**TRY IT**
Please repeat exactly the lines below from the one containing "(cos, sin). -/" down to the one containing "taylor x n (term", both included, and nothing else.

Records from a data source:
_ _ _ _
-- ==== Sys2Proof/Machine/Geometry.lean ====
section
/-! DEFINITION. Geometry.lean: the exact arithmetic of the ray and beam engine: samples of a beam (R195), classification of a
box (R199), the triangle test (R202), and coverage (R211). Coordinates are f64 bits unless a type says otherwise. -/

namespace Sys2Proof.Machine

def f64 : Fmt := fmtOf 11
def f32 : Fmt := fmtOf 10
/-- f64 bits of a finite value. -/
def isFinite (f : Fmt) (b : Nat) : Bool :=
  match fpDecode f b with | .nan _ => false | .inf _ => false | _ => true
/-- The exact value of finite bits. -/
def exactOf (f : Fmt) (b : Nat) : Exact := (fpDecode f b).exact
def to64 (mode : Nat) (e : Exact) : Nat := (roundTo f64 mode (finOr false e)).1
/-- RoundTo(f64, e, RNE), and the exact value of the result; none where it is not finite. -/
def rne64 (e : Exact) : Option Exact :=
  let b := to64 1 e
  if isFinite f64 b then some (exactOf f64 b) else none
/-- An f32 widened exactly to f64. -/
def widen (b : Nat) : Nat :=
  match fpDecode f32 b with
  | .nan _ => f64.nan
  | v => (roundTo f64 1 v).1
/-- Numeric order of f64 bits (R199, R216): −0 equals +0, and a NaN stands in no order. -/
def le64 (a b : Nat) : Bool :=
  match fpDecode f64 a, fpDecode f64 b with
  | .nan _, _ => false
  | _, .nan _ => false
  | x, y => fpLe x y || fpEq x y
def lt64 (a b : Nat) : Bool :=
  match fpDecode f64 a, fpDecode f64 b with
  | .nan _, _ => false
  | _, .nan _ => false
  | x, y => fpLt x y
def max64 (a b : Nat) : Nat := if lt64 a b then b else a
def min64 (a b : Nat) : Nat := if lt64 b a then b else a
def inf64 : Nat := f64.inf
def ninf64 : Nat := f64.inf + f64.signBit

/-! ### Samples (R195) -/

/-- A fine ray as f64 bits, and whether it misses everything. -/
structure FineRay where
  o : List Nat
  d : List Nat
  tmin : Nat
  tmax : Nat
  dead : Bool
  deriving DecidableEq, Repr

/-- A zero direction, a NaN or an infinity, or tmin > tmax (R195). -/
def deadRay (o d : List Nat) (tmin tmax : Nat) : Bool :=
  (o ++ d ++ [tmin, tmax]).any (fun b => !isFinite f64 b) || d.all (fun b => (exactOf f64 b).isZero) || lt64 tmax tmin
def fineRay (o d : List Nat) (tmin tmax : Nat) : FineRay :=
  { o := o, d := d, tmin := tmin, tmax := tmax, dead := deadRay o d tmin tmax }

/-- floor(π/2 · 2^128). -/
def halfPi128 : Nat := 534514292032483373929840186580935391650
/-- Taylor sums of cos and sin for an angle in units of 2^−128, from term k on: (cos, sin). -/
def taylor (x : Int) : Nat → Int → Nat → Int × Int → Int × Int
  | 0, _, _, a => a
  | n + 1, term, k, a =>
    let a := match k % 4 with
      | 0 => (a.1 + term, a.2)
      | 1 => (a.1, a.2 + term)
      | 2 => (a.1 - term, a.2)
      | _ => (a.1, a.2 - term)
    taylor x n (term * x / ((2 ^ 128 : Nat) : Int) / ((k : Int) + 1)) (k + 1) a
/-- FixRound(cos φ, 60) and FixRound(sin φ, 60) for φ = 2π·n/m, 0 ≤ n < m. -/
def cosSin60 (n m : Nat) : Int × Int :=
  let q := 4 * n / m
  let r := 4 * n % m
  let v := taylor ((halfPi128 * r / m : Nat) : Int) 48 ((2 ^ 128 : Nat) : Int) 0 (0, 0)
  let fix (i : Int) : Int := (i + ((2 ^ 67 : Nat) : Int)) / ((2 ^ 68 : Nat) : Int)
  let c := fix v.1
  let s := fix v.2
  match q with
  | 0 => (c, s)
  | 1 => (-s, c)
  | 2 => (-c, -s)
  | _ => (s, -c)

/-- A beam's vectors, as f64 bits: a frustum (O, Du, Dv, D0, Eu, Ev) or a cone (apex, axis, U, V, tan). -/
structure BeamRec where
  cone : Bool
  w : Nat
  h : Nat
  o : List Nat
  du : List Nat
  dv : List Nat
  d0 : List Nat
  eu : List Nat
  ev : List Nat
  tan : Nat
  tmin : Nat
  tmax : Nat
  user : Nat
  deriving DecidableEq, Repr

def axes : List Nat := [0, 1, 2]
/-- The sample of column a and row b of a beam. -/
def beamSample (r : BeamRec) (a b : Nat) : FineRay :=
  let all := r.o ++ r.du ++ r.dv ++ r.d0 ++ r.eu ++ r.ev ++ [r.tan, r.tmin, r.tmax]
  if all.any fun x => !isFinite f64 x then
    { o := r.o, d := r.d0, tmin := r.tmin, tmax := r.tmax, dead := true }
  else
    let e (l : List Nat) (i : Nat) : Exact := exactOf f64 (l.getD i 0)
    let u : Exact := ⟨((2 * a + 1 : Nat) : Int), 2 * r.w⟩
    let v : Exact := ⟨((2 * b + 1 : Nat) : Int), 2 * r.h⟩
    if r.cone then
      let cs := cosSin60 (2 * a + 1) (2 * r.w)
      let rho := (exactOf f64 r.tan).mul v
      let c : Exact := ⟨cs.1, 2 ^ 60⟩
      let s : Exact := ⟨cs.2, 2 ^ 60⟩
      fineRay r.o (axes.map fun i =>
        to64 1 ((e r.d0 i).add (rho.mul ((c.mul (e r.eu i)).add (s.mul (e r.ev i)))))) r.tmin r.tmax
    else
      let at_ (p q t : List Nat) : List Nat :=
        axes.map fun i => to64 1 ((e p i).add ((u.mul (e q i)).add (v.mul (e t i))))
      fineRay (at_ r.o r.du r.dv) (at_ r.d0 r.eu r.ev) r.tmin r.tmax

/-! ### Classification (R197, R199) -/

inductive Class where
  | miss | enter | mixed
  deriving DecidableEq, Repr
def Class.code : Class → Nat
  | .miss => 0 | .enter => 1 | .mixed => 2

/-- A box's bound on an axis: pmin + q·2^ex, rounded by a mode. -/
def boxBound (mode pmin q : Nat) (ex : Int) : Nat :=
  to64 mode ((exactOf f32 pmin).add ((Exact.ofInt (q : Int)).scale ex))
/-- lo x, y, z then hi x, y, z is empty. -/
def emptyBox (b : List Nat) : Bool := axes.any fun c => lt64 (b.getD (c + 3) 0) (b.getD c 0)
def minE (l : List Exact) : Exact := match l with | [] => ⟨0, 1⟩ | a :: r => r.foldl (fun m x => if x.lt m then x else m) a
def maxE (l : List Exact) : Exact := match l with | [] => ⟨0, 1⟩ | a :: r => r.foldl (fun m x => if m.lt x then x else m) a
/-- The interval quotient (p − [olo, ohi]) / [dlo, dhi], rounded outward. -/
def quotient (p olo ohi dlo dhi : Exact) : Nat × Nat :=
  let n := [p.sub ohi, p.sub olo]
  let qs := n.flatMap fun x => [x.div dlo, x.div dhi]
  (to64 4 (minE qs), to64 3 (maxE qs))
/-- Classify of R199 for a set of samples that are not dead, each with its limit tcur. -/
def classify (box : List Nat) (set_ : List (FineRay × Nat)) : Class × Nat :=
  match set_ with
  | [] => (.miss, 0)
  | s0 :: _ =>
    let tmin := s0.1.tmin
    let tlimit := set_.foldl (fun m x => max64 m x.2) s0.2
    let comp (f : FineRay → List Nat) (c : Nat) : List Exact := set_.map fun x => exactOf f64 ((f x.1).getD c 0)
    let per (c : Nat) : (Nat × Nat) × (Nat × Nat) :=
      let os := comp (fun r => r.o) c
      let ds := comp (fun r => r.d) c
      let dlo := minE ds
      let dhi := maxE ds
      if dlo.le ⟨0, 1⟩ && (Exact.le ⟨0, 1⟩ dhi) then ((ninf64, inf64), (ninf64, inf64))
      else
        let lo := exactOf f64 (box.getD c 0)
        let hi := exactOf f64 (box.getD (c + 3) 0)
        let pos := !(dlo.le ⟨0, 1⟩)
        (quotient (if pos then lo else hi) (minE os) (maxE os) dlo dhi, quotient (if pos then hi else lo) (minE os) (maxE os) dlo dhi)
    let xs := axes.map per
    let enlo := xs.foldl (fun m x => max64 m x.1.1) ninf64
    let enhi := xs.foldl (fun m x => max64 m x.1.2) ninf64
    let exlo := xs.foldl (fun m x => min64 m x.2.1) inf64
    let exhi := xs.foldl (fun m x => min64 m x.2.2) inf64
    if emptyBox box || lt64 (min64 exhi tlimit) (max64 enlo tmin) then (.miss, 0)
    else if le64 (max64 enhi tmin) (min64 exlo s0.1.tmax) then (.enter, max64 enlo tmin)
    else (.mixed, max64 enlo tmin)

/-! ### The triangle test (R202) -/

/-- A sheared vertex. -/
structure Shear where
  x : Exact
  y : Exact
  z : Exact
  deriving DecidableEq, Repr

def edgeFn (p q : Shear) : Exact := (p.x.mul q.y).sub (p.y.mul q.x)
def signE (e : Exact) : Int := if e.isZero then 0 else if e.isNeg then -1 else 1
/-- IsIn of R202. -/
def isIn (e : Exact) (p q : Shear) (s : Int) : Bool :=
  if e.isZero then
    let a := signE (q.y.sub p.y) * s
    let b := signE (p.x.sub q.x) * s
    if a ≠ 0 then a > 0 else b > 0
  else signE e = s
/-- TriTest: t, b1 and b2 of a hit. -/
def triTest (r : FineRay) (tri : List Nat) (tcur : Nat) : Option (Nat × Nat × Nat) := do
  let d (i : Nat) : Exact := exactOf f64 (r.d.getD i 0)
  let o (i : Nat) : Exact := exactOf f64 (r.o.getD i 0)
  if r.dead || tri.any (fun b => !isFinite f64 b) then none
  let kz := axes.foldl (fun k i => if (d k).abs.lt (d i).abs then i else k) 0
  let kx0 := (kz + 1) % 3
  let ky0 := (kx0 + 1) % 3
  let (kx, ky) := if (d kz).isNeg then (ky0, kx0) else (kx0, ky0)
  let sx ← rne64 ((d kx).div (d kz))
  let sy ← rne64 ((d ky).div (d kz))
  let sz ← rne64 (Exact.div ⟨1, 1⟩ (d kz))
  let vert (v : Nat) : Option Shear := do
    let q (i : Nat) : Option Exact := rne64 ((exactOf f64 (tri.getD (3 * v + i) 0)).sub (o i))
    let qx ← q kx
    let qy ← q ky
    let qz ← q kz
    let x ← rne64 (qx.sub (sx.mul qz))
    let y ← rne64 (qy.sub (sy.mul qz))
    let z ← rne64 (sz.mul qz)
    pure ⟨x, y, z⟩
  let a ← vert 0
  let b ← vert 1
  let c ← vert 2
  let eab := edgeFn a b
  let ebc := edgeFn b c
  let eca := edgeFn c a
  let det := (eab.add ebc).add eca
  if det.isZero then none
  let s := signE det
  if !(isIn eab a b s && isIn ebc b c s && isIn eca c a s) then none
  let t := to64 1 ((((ebc.mul a.z).add (eca.mul b.z)).add (eab.mul c.z)).div det)
  if !isFinite f64 t || lt64 t r.tmin || lt64 tcur t then none
  pure (t, (roundTo f32 1 (finOr false (eca.div det))).1, (roundTo f32 1 (finOr false (eab.div det))).1)

/-! ### Coverage (R210, R211) -/

/-- A vertex in units of 2^−8 pixel, with its z as f32 bits. -/
structure ScreenVert where
  x : Int
  y : Int
  z : Nat
  deriving DecidableEq, Repr

/-- E(s) for edge p→q. -/
def edgeAt (p q : ScreenVert) (x y : Int) : Int := (q.x - p.x) * (y - p.y) - (q.y - p.y) * (x - p.x)
def topOrLeft (p q : ScreenVert) : Bool := (q.y = p.y && p.x < q.x) || q.y < p.y
def area2 (a b c : ScreenVert) : Int := (b.x - a.x) * (c.y - a.y) - (c.x - a.x) * (b.y - a.y)
/-- The vertices with v1 and v2 swapped where A < 0; none where A = 0. -/
def oriented (a b c : ScreenVert) : Option (ScreenVert × ScreenVert × ScreenVert) :=
  if area2 a b c = 0 then none else if area2 a b c < 0 then some (a, c, b) else some (a, b, c)
/-- A pixel's fragment: z, b1 and b2 as f32 bits, if it is covered. -/
def fragmentAt (v : ScreenVert × ScreenVert × ScreenVert) (px py : Int) : Option (Nat × Nat × Nat) :=
  let x := 256 * px + 128
  let y := 256 * py + 128
  let (a, b, c) := v
  let inside (p q : ScreenVert) : Bool := 0 < edgeAt p q x y || (edgeAt p q x y = 0 && topOrLeft p q)
  if !(inside a b && inside b c && inside c a) then none
  else
    let ar : Exact := Exact.ofInt (area2 a b c)
    let w (p q : ScreenVert) : FVal := finOr false ((Exact.ofInt (edgeAt p q x y)).div ar)
    let r (v : FVal) : Nat := (roundTo f32 1 v).1
    let z := fpDot 1 [(w b c, fpDecode f32 a.z), (w c a, fpDecode f32 b.z), (w a b, fpDecode f32 c.z)] (.zero false)
    some (r z.1, r (w c a), r (w a b))

end Sys2Proof.Machine
end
_ _ _ _
**EXERCISE RESPONSE**
/-- Taylor sums of cos and sin for an angle in units of 2^−128, from term k on: (cos, sin). -/
def taylor (x : Int) : Nat → Int → Nat → Int × Int → Int × Int
  | 0, _, _, a => a
  | n + 1, term, k, a =>
    let a := match k % 4 with
      | 0 => (a.1 + term, a.2)
      | 1 => (a.1, a.2 + term)
      | 2 => (a.1 - term, a.2)
      | _ => (a.1, a.2 - term)
    taylor x n (term * x / ((2 ^ 128 : Nat) : Int) / ((k : Int) + 1)) (k + 1) a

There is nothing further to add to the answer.